JEFFERSON — In his 21-year firefighting career, nothing has deterred Capt. Matt Lindquist from helping to keep his community safe.

Even when he was severely burned in a fire several years ago, Lindquist wasn’t content to quit something he was passionate about.

“The nurse said to me, ‘What are you going to do now?’ and I said, ‘What do you mean? I’m going to fight fires,’ ” he said. “They were healing me so I could go back to work. I’m scarred for life, but I still do it.”

When firefighters find themselves in a life-threatening situation like Lindquist did, the training they’ve received becomes vastly important to getting out of a building alive.

“When you get trapped, that’s when your training kicks in,” he explained.

And Jackson County’s new fire training building will help local firefighters get that vital training.
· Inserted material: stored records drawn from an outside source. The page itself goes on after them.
-- ==== Sys2Proof/Machine/Transfers.lean ====
section
/-!
DEFINITION. TELEM_SNAPSHOT (R526), the failed host transfer of a command (R574), and the block instant that the Hall and the
Bandstand share (R176, R404).
-/
namespace Sys2Proof.Machine

open Host

/-! ## TELEM_SNAPSHOT -/

/-- Blocks of R32 in its order: base, and the last assigned offset. -/
def snapBlocks : List (Nat × Nat) :=
  [ (0x0000_0000, 0x40), (0x0010_0000, 0xB_F004), (0x0020_0000, 0x1_1FFC), (0x0030_0000, 0x4_FFFC),
    (0x0040_0000, 0x4_0004 + 33791 * 8), (0x0050_0000, 0x8_011C), (0x0060_0000, 0x3_FFFC), (0x0070_0000, 0x2_07FC),
    (0x0080_0000, 0x9_FFFC), (0x0090_0000, 0x8048), (0x00A0_0000, 0xA_FFFC), (0x00B0_0000, 0x2_7FFC) ] ++
  [ (0x00C0_0000, 0x1B_02FC), (0x00E0_0000, 0x1_17EC), (0x0100_0000, 0x17_04F4), (0x0120_0000, 0xB_04D0),
    (0x0130_0000, 0x2_0FFC), (0x0140_0000, 0x124), (0x0150_0000, 0x14), (0x0160_0000, 0x64), (0x0170_0000, 0x1FC) ]

/-- A word of a block image: no claim is made by the copy, and which core does the copy is not told. -/
def State.snapWord (s : State) (who : Word) (a : Nat) : Word :=
  if a = 0x40 then (if s.regOn a then who &&& 0xFF else 0)
  else match claimTarget a with
    | some t => if s.regOn a then (claim s t).1 else 0
    | none => s.readReg .host a

/-- Selected blocks with the place of each image in the buffer. -/
def snapPlaces (mask : Word) : List (Nat × Nat × Nat) :=
  ((snapBlocks.zipIdx.filter fun e => bit mask e.2).foldl
    (fun (acc : List (Nat × Nat × Nat) × Nat) e =>
      (acc.1 ++ [(e.1.1, e.1.2, acc.2)], acc.2 + 16 + e.1.2 + 4)) ([], 0)).1

/-- Bytes of all selected images. -/
def snapSize (mask : Word) : Nat := ((snapPlaces mask).map fun e => 16 + e.2.1 + 4).sum

/-- The image of a block: its header, with the TB0 of its start and end, which the manual does not fix, then its words.
DEDUCED, log entry 32. -/
def State.snapImage (s : State) (k base last : Nat) : List Word :=
  [low base, low (last + 4), Config.freeWord k, Config.freeWord (k + 1)] ++
    (List.range (last / 4 + 1)).map fun i => s.snapWord (Config.freeWord (k + 2)) (base + 4 * i)

/-- RC registers that were copied are cleared. DEDUCED, log entry 32. -/
def snapClear (s : State) (mask : Word) (n : Nat) : State :=
  let copied := fun (a : Nat) => (snapPlaces mask).any fun e =>
    decide (e.1 ≤ a) && decide (a ≤ e.1 + e.2.1) && decide (e.2.2 + 16 + (a - e.1) + 4 ≤ n) && s.regOn a
  let s := { s with regs := s.regs.filter fun e => !(isRc e.1 && copied e.1) }
  [0x0030_002C, 0x0040_0008, 0x0040_0014].foldl (fun s a => if copied a then clearRc s a else s) s

/-- Checks of 0x0F10 in their order (R60). -/
def State.telemChecks (s : State) (c : Cmd) : List (Bool × Status) :=
  let busy := match s.pwr.telem with
    | some d => d != c
    | none => false
  [(busy, stBusy), (bits (c.word 4) 5 0 != 0, stBadField)]

/-- TELEM_SNAPSHOT up to its transfer, which waits while host memory cannot be reached. -/
def telem (c : Cmd) (s : State) (go : State → State) : State :=
  runCmd s 0x0F10 c 1 1 (c.num == 0) true fun s =>
    checked s 0x0F10 c (s.telemChecks c) fun s =>
      if !s.hostReach then { s with pwr := { s.pwr with telem := some c } }
      else viaHost { s with pwr := { s.pwr with telem := none } } go

/-- Bytes that a snapshot's buffer takes. -/
def telemBytes (c : Cmd) : Nat := Nat.min (snapSize (c.word 6)) (c.word 8).toNat

/-- Copy the first n bytes of the selected images to the host, and with CLEAR clear what was copied. -/
def telemCopy (c : Cmd) (n : Nat) (s : State) : State :=
  let places := snapPlaces (c.word 6)
  let k := s.free
  let s := { s with free := s.free + 3 * places.length }
  let ws := (places.zipIdx.map fun e => s.snapImage (k + 3 * e.2) e.1.1 e.1.2.1).flatten
  let s := { s with out := Out.hostBytes (dword (c.word 4) (c.word 5)) ((ws.map wordBytes).flatten.take n) :: s.out }
  if bit (c.word 7) 0 then snapClear s (c.word 6) n else s

def execTelemSnapshot (c : Cmd) (s : State) : Outcome State Fault Refusal :=
  .next (telem c s fun s =>
    let n := telemBytes c
    pulse (complete (telemCopy c n s) 0x0F10 c (if n < snapSize (c.word 6) then stOkPartial else stOk) (low n) 0 0 0) 1009)

/-! ## A command's transfer fails (R574) -/

/-- Take n free words. -/
def freeWords (s : State) (n : Nat) : List Word × State :=
  ((List.range n).map fun i => Config.freeWord (s.free + i), { s with free := s.free + n })

/-- How much of n bytes reached the host before the error: any part but the whole. DEDUCED, log entry 23. -/
def partWritten (s : State) (n : Nat) : Nat × State := (Config.freeNat s.free % Nat.max 1 n, { s with free := s.free + 1 })

/-- PCH_ERR.DMA_ERR is set and the command completes with HOST_DMA. DEDUCED, log entry 23. -/
def hostDma (op : BitVec 16) (c : Cmd) (s : State) : State := finish (pchErr s 2) op c stHostDma

/-- A PCIe error on a transfer of a command that moves host memory; what the command had done stands. DEDUCED, log entry 23. -/
def execHostTransferError (op : BitVec 16) (c : Cmd) (s : State) : Outcome State Fault Refusal :=
  .next (match op.toNat with
    | 0x0413 => frameSend c s (hostDma op c)
    | 0x0912 => engLoad c s fun s =>
        let (ws, s) := freeWords s (bits (c.word 7) 13 0)
        hostDma op c (loadWords c ws s)
    | 0x0913 => engCopy 0x0913 true c s fun s =>
        let (ws, s) := freeWords s (bits (c.word 8) 14 0)
        hostDma op c (copyWords c ws s)
    | 0x0914 => engCopy 0x0914 false c s fun s =>
        let (n, s) := partWritten s (4 * bits (c.word 8) 14 0)
        hostDma op c { s with out := Out.hostBytes (dword (c.word 4) (c.word 5)) ((readWords c s).take n) :: s.out }
    | 0x0B14 => imageLoad c s fun s =>
        let m := imageOf c []
        let k := s.free
        let n := imageBytes m.format m.w m.h
        let bs := (List.range n).map fun i => (Config.freeWord (k + i)).setWidth 8
        hostDma op c (putImage { s with free := s.free + n } c (imageOf c bs))
    | 0x0F10 => telem c s fun s =>
        let (n, s) := partWritten s (telemBytes c)
        hostDma op c (telemCopy c n s)
    | 0x0F20 => flashWrite c s fun s => hostDma op c (scrambleFlash s (c.word 6).toNat (c.word 7).toNat)
    | _ => s)

/-! ## The block instant -/

/-- The Hall's load sample of the present block; forwarding follows a change of the step (R356, R404). -/
def execLoadSample (s : State) : Outcome State Fault Refusal :=
  if !s.coreOn || s.hall.lastBlock = some (s.now / 70560) then .next s
  else
    let t := hallSample s
    .next (if t.hall.step = s.hall.step || !t.commonOn then t
      else
        let peers := (t.objs.filter fun e => e.1 / 2 ^ 32 == 0x0D && e.2.st == .running).map fun e => e.1 % 2 ^ 32
        peers.foldl (fun s n => peerTarget s n) (ladderMoved t))

/-- The Bandstand takes a block: engines' block flags, the steps of R176, and conference links that drain (R122, R210). -/
def execBlockStart (s : State) : Outcome State Fault Refusal :=
  let b := s.now / 70560
  if !s.running || s.bnd.block = some b then .next s
  else .next (blockFlags (linksDrained (blockBandstand s b)))

end Sys2Proof.Machine
end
The facility, which has been in the works for about 12 years and was built using special purpose local option sales tax funds, has a fire station with classrooms and a five-story burn building with several rooms, staircases, windows, indoor sprinkler systems and other features that can handle a number of different practice scenarios.

“It’s state of the art,” said Lindquist, a Jefferson resident and firefighter with the city of Atlanta. “They have a fixed structure where they can practice different situations. It meets every facet of qualifications firefighters need to be out in the field.”
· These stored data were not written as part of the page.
-- ==== Sys2Proof/Safety.lean ====
section
/-!
DEFINITION. What claims say of a run: a packet that may run, what taking it and answering it does, and what a state
keeps to.
-/
namespace Sys2Proof.Machine

/-! ## Packets (R38, R47-R52, R60) -/

/-- A packet whose header passes: nothing earlier of its queue holds it back (R49, R50), the holding buffer has room (R74), its LEN is one that its opcode
takes, its reserved header bits are 0 (R60), and no reset has overtaken it (R38). -/
abbrev State.takes (s : State) (p : Packet) : Prop :=
  mayStart s p.op p.c = true ∧ s.paused = false ∧ p.lenLo ≤ p.c.len ∧ p.c.len ≤ p.lenHi ∧ p.c.headerOk = true ∧
  ∀ f ∈ s.porch.flights, f.op = p.op → f.c = p.c → f.discard = false

/-- The state in which a packet's meaning begins: its flight, if it has one, is marked. -/
def State.begun (s : State) (p : Packet) : State := beginCmd s p.op p.c

/-- The completion queue of a packet: the one its submission queue was bound to at the fetch. -/
def State.completionQueue (s : State) (p : Packet) : Nat :=
  match s.flightOf p.op p.c with
  | some f => f.cq
  | none => s.boundCq p.c.sq

/-- The completion entry of a packet (R52). -/
def State.completion (s : State) (p : Packet) (st : Status) (r0 r1 r2 r3 : Word) : Entry :=
  { evt := false, sq := p.c.sq, code := p.op, tag := p.c.tag, status := st, obj := p.c.obj,
    r0 := r0, r1 := r1, r2 := r2, r3 := r3, time := s.entryTime, wake := p.c.wake,
    cq := s.completionQueue p }

/-- The state with one entry more produced for the Porch to write. -/
def State.produce (s : State) (e : Entry) : State :=
  { s with porch := { s.porch with produced := s.porch.produced ++ [e] } }

/-- The state with a packet's completion produced, its results given. -/
def State.answers (s : State) (p : Packet) (st : Status) (r0 r1 r2 r3 : Word) : State :=
  s.produce (s.completion p st r0 r1 r2 r3)

/-- The state with a packet's completion produced, its results 0. -/
def State.answer (s : State) (p : Packet) (st : Status) : State := s.answers p st 0 0 0 0

/-- The state after a packet has done `effect` and completed with OK. -/
def State.after (s : State) (p : Packet) (effect : State → State) : State := (effect (s.begun p)).answer p stOk

/-! ## Objects (R65, R66) -/

/-- An object that a START has taken: STARTING, with the START that waits (R65). -/
def State.toStarting (s : State) (k : Nat) (c : Cmd) : State :=
  s.setObj k { s.obj k with st := .starting, starter := some c, stoppers := [], abort := false, since := s.cyc }

/-- An object that a STOP has taken: DRAINING, with the STOP that waits (R65). -/
def State.toDraining (s : State) (k : Nat) (c : Cmd) : State :=
  s.setObj k { s.obj k with st := .draining, stoppers := [c], abort := bit (c.word 4) 0, since := s.cyc }

/-- An object that was granted what it needs: RUNNING (R65). -/
def State.toRunning (s : State) (k : Nat) : State :=
  s.setObj k { s.obj k with st := .running, starter := none, since := s.cyc }

/-- An object without work: STOPPED, with no command of its own that waits (R65). -/
def State.toStopped (s : State) (k : Nat) : State :=
  s.setObj k { s.obj k with st := .stopped, starter := none, stoppers := [], abort := false, since := s.cyc }

/-! ## Engines (R194, R202-R206) -/

/-- Engine e executes, no move is writing the program word at its PC, and that word is w with the opcode given (R205, R206). -/
abbrev State.executes (s : State) (e op : Nat) (w : Word) : Prop :=
  s.engExecutes e = true ∧ (s.eng e).fetchHeld = false ∧ s.progWord e (s.engRun e).pc = w ∧ bits w 31 26 = op

/-- The same outside the end of a loop, where R204 bars some instructions. -/
abbrev State.executesFree (s : State) (e op : Nat) (w : Word) : Prop :=
  s.executes e op w ∧ (s.engRun e).atLoopEnd = false

/-! ## What every step keeps -/

/-- The canonical form of main memory: addresses rise strictly and no listed byte equals what an unlisted one reads as. -/
abbrev Memory.wf (m : Tab Byte) : Prop := tabWf 0 m = true

/-- What every step keeps: memory in its canonical form, at most 16 running priorities for a target (R493, R494), and one of the five
device states, of which only Sleep (3) and Off (4) are entered by stages (R517, R518). -/
abbrev State.Inv (s : State) : Prop :=
  Memory.wf s.cel.mem ∧ (∀ e ∈ s.bell.levelStacks, e.2.length ≤ 16) ∧ s.pwr.state ≤ 4 ∧
  (∀ e ∈ s.pwr.entering, e.1 = 3 ∨ e.1 = 4)

end Sys2Proof.Machine
end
Saturday morning, firefighters from several of Jackson County’s departments, most of which are staffed by volunteer firefighters, were the first to use the burn building since its completion in the fall of 2009.
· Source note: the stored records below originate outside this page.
/-! ## The Dumbwaiter -/

/-- FWD_CONFIG of a STOPPED subscription and FWD_CEILING hold what their packets say, 0 standing for the stated defaults; the ceiling of a
RUNNING subscription is recomputed at once and answered with its points; FWD_KEYREQ of a RUNNING one asks the source for the layers of its
mask, if any, and completes; FWD_STATS reports points, suspension, clones, rate and changes (R350, R353, R361, R362).
A shaper that a command writes has its rate and burst and no tokens, a policer that it writes is full (R377, R384, R385); queue
limits, ages and pacing, overhead and quantum are stored, 0 standing for the stated defaults (R371-R373), and count a generation of their
leg or port (R66); the statistics commands report (R388). -/
def Obligations.EgressCommands : Prop :=
  (∀ (s : State) (c : Cmd), subOk c.num = true →
      (s.takes ⟨0x0D10, c, 1, 1⟩ → firstFail (s.fwdConfigChecks c) = none →
        exec (.fwdConfig c) s = .next (s.after ⟨0x0D10, c, 1, 1⟩ fun t => bumpGen (t.setSubCfg c.num
          { kind := bits (c.word 4) 1 0, indep := bit (c.word 4) 2, suspend := bit (c.word 4) 3, evt := bit (c.word 4) 4,
            toPeer := bit (c.word 4) 5, prio := bits (c.word 4) 11 8, destIdx := bits (c.word 4) 14 12,
            dest := bits (c.word 5) 12 0, link := bits (c.word 5) 25 16, source := c.word 6, maxS := bits (c.word 7) 1 0,
            maxT := bits (c.word 7) 3 2, pause := bit (c.word 7) 4,
            upHold := (if (c.word 8).toNat = 0 then 141120000 else (c.word 8).toNat),
            keyWait := (if (c.word 9).toNat = 0 then 70560000 else (c.word 9).toNat),
            headroom := bits (c.word 10) 6 0 }) (subKey c.num))) ∧
      (s.takes ⟨0x0D11, c, 1, 1⟩ → firstFail (s.fwdCeilingChecks c) = none → s.stopped (subKey c.num) = true →
        exec (.fwdCeiling c) s = .next (((s.begun ⟨0x0D11, c, 1, 1⟩).setSubCfg c.num { s.subCfg c.num with
          maxS := bits (c.word 4) 1 0, maxT := bits (c.word 4) 3 2, pause := bit (c.word 4) 4 }).answers ⟨0x0D11, c, 1, 1⟩ stOk
            (low ((s.sub c.num).cur.getD 0 + (s.sub c.num).target.getD 0 * 16)) 0 0 0)) ∧
      (∀ t, s.takes ⟨0x0D11, c, 1, 1⟩ → firstFail (s.fwdCeilingChecks c) = none → s.isRunning (subKey c.num) = true →
        t = (s.begun ⟨0x0D11, c, 1, 1⟩).setSubCfg c.num { s.subCfg c.num with
          maxS := bits (c.word 4) 1 0, maxT := bits (c.word 4) 3 2, pause := bit (c.word 4) 4 } →
        ((s.subCfg c.num).toPeer = true → exec (.fwdCeiling c) s =
          .next (complete (peerTarget t c.num) 0x0D11 c stOk (low ((peerTarget t c.num).subPoints c.num)) 0 0 0)) ∧
        ((s.subCfg c.num).toPeer = false → exec (.fwdCeiling c) s = .next (complete (recompute t (s.subCfg c.num).dest 2) 0x0D11 c stOk
          (low ((recompute t (s.subCfg c.num).dest 2).subPoints c.num)) 0 0 0))) ∧
      (s.takes ⟨0x0D12, c, 1, 1⟩ → s.isRunning (subKey c.num) = true → bits (c.word 4) 31 3 = 0 →
        (bits (c.word 4) 2 0 = 0 → exec (.fwdKeyreq c) s = .next (s.after ⟨0x0D12, c, 1, 1⟩ id)) ∧
        (bits (c.word 4) 2 0 ≠ 0 → exec (.fwdKeyreq c) s =
          .next (finish (askSource (s.begun ⟨0x0D12, c, 1, 1⟩) c.num (bits (c.word 4) 2 0) 3) 0x0D12 c stOk))) ∧
      (s.takes ⟨0x0D13, c, 1, 1⟩ →
        exec (.fwdStats c) s = .next ((s.begun ⟨0x0D13, c, 1, 1⟩).answers ⟨0x0D13, c, 1, 1⟩ stOk
          (low (s.subPoints c.num + if (s.sub c.num).suspended then 256 else 0)) (low (s.sub c.num).clones)
          (low (kbits (recent s.now (s.sub c.num).sent))) (low (s.sub c.num).changes)))) ∧
  (∀ (s : State) (c : Cmd),
      (s.prgLegOk c.num = true → s.legPowered c.num = true →
        (∀ x, s.takes ⟨0x0610, c, 1, 1⟩ → firstFail (s.prgLegShapeChecks c) = none →
          x = { s.legPrg c.num with
            leg := (if bit (c.word 4) 0 then ⟨(c.word 5).toNat, (c.word 6).toNat, 0, 0, s.now⟩ else (s.legPrg c.num).leg),
            svc0 := (if bit (c.word 4) 1 then ⟨(c.word 7).toNat, (c.word 8).toNat, 0, 0, s.now⟩ else (s.legPrg c.num).svc0),
            svc1 := (if bit (c.word 4) 2 then ⟨(c.word 9).toNat, (c.word 10).toNat, 0, 0, s.now⟩ else (s.legPrg c.num).svc1),
            svc2 := (if bit (c.word 4) 3 then ⟨(c.word 11).toNat, (c.word 12).toNat, 0, 0, s.now⟩ else (s.legPrg c.num).svc2),
            svc3 := (if bit (c.word 4) 4 then ⟨(c.word 13).toNat, (c.word 14).toNat, 0, 0, s.now⟩ else (s.legPrg c.num).svc3) } →
          exec (.prgLegShape c) s = .next (s.after ⟨0x0610, c, 1, 1⟩ fun t => (t.setLegPrg c.num x).bump (prgA 0x1C)
            ((List.range 5).filter fun k => bit (c.word 4) k).length)) ∧
        (s.takes ⟨0x0611, c, 1, 1⟩ → firstFail (s.prgLegQueueChecks c) = none →
          exec (.prgLegQueue c) s = .next (s.after ⟨0x0611, c, 1, 1⟩ fun t => bumpGen (t.setLegPrg c.num { s.legPrg c.num with
            qlimit := (List.range 4).map fun k => if bits (c.word (4 + k)) 23 0 = 0 then (if k = 1 ∨ k = 2 then 262144 else 16384)
              else bits (c.word (4 + k)) 23 0,
            age := [(c.word 8).toNat, (c.word 9).toNat, (c.word 10).toNat, (c.word 11).toNat], pace := bits (c.word 12) 7 0 })
            (objKey 4 c.num))) ∧
        (s.takes ⟨0x0612, c, 1, 1⟩ → firstFail (s.prgPoliceChecks c) = none →
          exec (.prgPolice c) s = .next (s.after ⟨0x0612, c, 1, 1⟩ fun t => t.setLegPrg c.num { s.legPrg c.num with
            polEn := bit (c.word 4) 0,
            pol := ⟨(c.word 5).toNat, (c.word 6).toNat, (((c.word 6).toNat * 65536 : Nat) : Int), 0, s.now⟩ })) ∧
        (s.takes ⟨0x0615, c, 1, 1⟩ → s.hatchLeg c.num = false →
          exec (.prgLegStats c) s = .next ((s.begun ⟨0x0615, c, 1, 1⟩).answers ⟨0x0615, c, 1, 1⟩ stOk (low (s.legPrg c.num).polDrops)
            (low (s.legPrg c.num).qDrops) (wordOfInt ((s.legPrg c.num).leg.at s.now).bytes) (low (s.heldServices c.num))))) ∧
      (∀ p, c.num = 0x10000 + p → s.portPresent p = true → s.portPowered p = true →
        (s.takes ⟨0x0613, c, 1, 1⟩ → firstFail (s.prgPortConfigChecks c) = none →
          exec (.prgPortConfig c) s = .next (s.after ⟨0x0613, c, 1, 1⟩ fun t => bumpGen (t.setPortPrg p { s.portPrg p with
            overhead := sbits (c.word 4) 7 0, quantum := (if bits (c.word 5) 15 0 = 0 then 1600 else bits (c.word 5) 15 0) })
            (portKey p))) ∧
        (s.takes ⟨0x0614, c, 1, 1⟩ → rateOk (c.word 4) = true → burstOk (c.word 5) = true →
          exec (.prgPortShape c) s = .next (s.after ⟨0x0614, c, 1, 1⟩ fun t => (t.setPortPrg p { s.portPrg p with
            shaper := ⟨(c.word 4).toNat, (c.word 5).toNat, 0, 0, s.now⟩ }).bump (prgA 0x1C) 1)) ∧
        (s.takes ⟨0x0616, c, 1, 1⟩ →
          exec (.prgPortStats c) s = .next ((s.begun ⟨0x0616, c, 1, 1⟩).answers ⟨0x0616, c, 1, 1⟩ stOk (low (s.portPrg p).linkDrops)
            (low (s.portPrg p).late) (low (s.portPrg p).guardIdle) (wordOfInt ((s.portPrg p).shaper.at s.now).bytes)))))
The fire station’s classrooms have been used already for some training, but the departments at the facility this weekend were dressed in their gear practicing how to carry people from a second story window down a ladder to safety, the proper technique for opening a section of the roof over the base of a fire and other important information.

“We’re teaching them all the proper techniques. Believe it or not, there’s even a proper technique for putting water on a fire,” said Capt. Darrell Chaisson Jr. of the city of Jefferson’s fire department.

Before the fire training facility was completed, local volunteer firefighters would have to take time off from their regular jobs to travel to the Georgia Fire Academy in Forsyth County for training.

The burn building is surrounded on all sides by concrete, which serves dual purposes: extra safety for a building that will be set on fire often, and open space for firefighters to practice driving the engines.

“We’re always looking for a place to do driver training, so we poured all this extra concrete and we can set up cones and practice here,” Chaisson said.

In Jackson County, adjoining fire departments often respond to fires together as part of the county’s mutual aid agreement. In using the burn building and adjacent fire station for classes and controlled burns, firefighters from different departments can meet and learn how to work with each other before setting foot at the scene.

“We typically respond to fires with adjoining departments on a call, and having everyone here allows us to mesh with other departments,” Chaisson said.

Though the departments didn’t set anything on fire in their training sessions this weekend, they’ll be back April 8 when the state conducts a structural fire control class on the property.

Commissioner Tom Crow, who is a retired firefighter, also came out Saturday to see the building and the training classes going on.

“We started pushing for this in ’98. It’s something that’s been needed for a long time, with all the additional training the state is requiring now,” he said.

The county used to use old buildings in different parts of the county to practice setting fires and putting them out. But state agencies have set strict regulations on where and how fires can be set.

“It’s becoming next to impossible to burn the houses based on (Environmental Protection Division) and (Environmental Protection Agency) regulations,” he explained. “This will allow endless training and practice.”

And in the coming months, the county may start leasing the building to departments in surrounding counties to use, Chaisson said. But for now, Jackson County fire departments will get full use of the facility.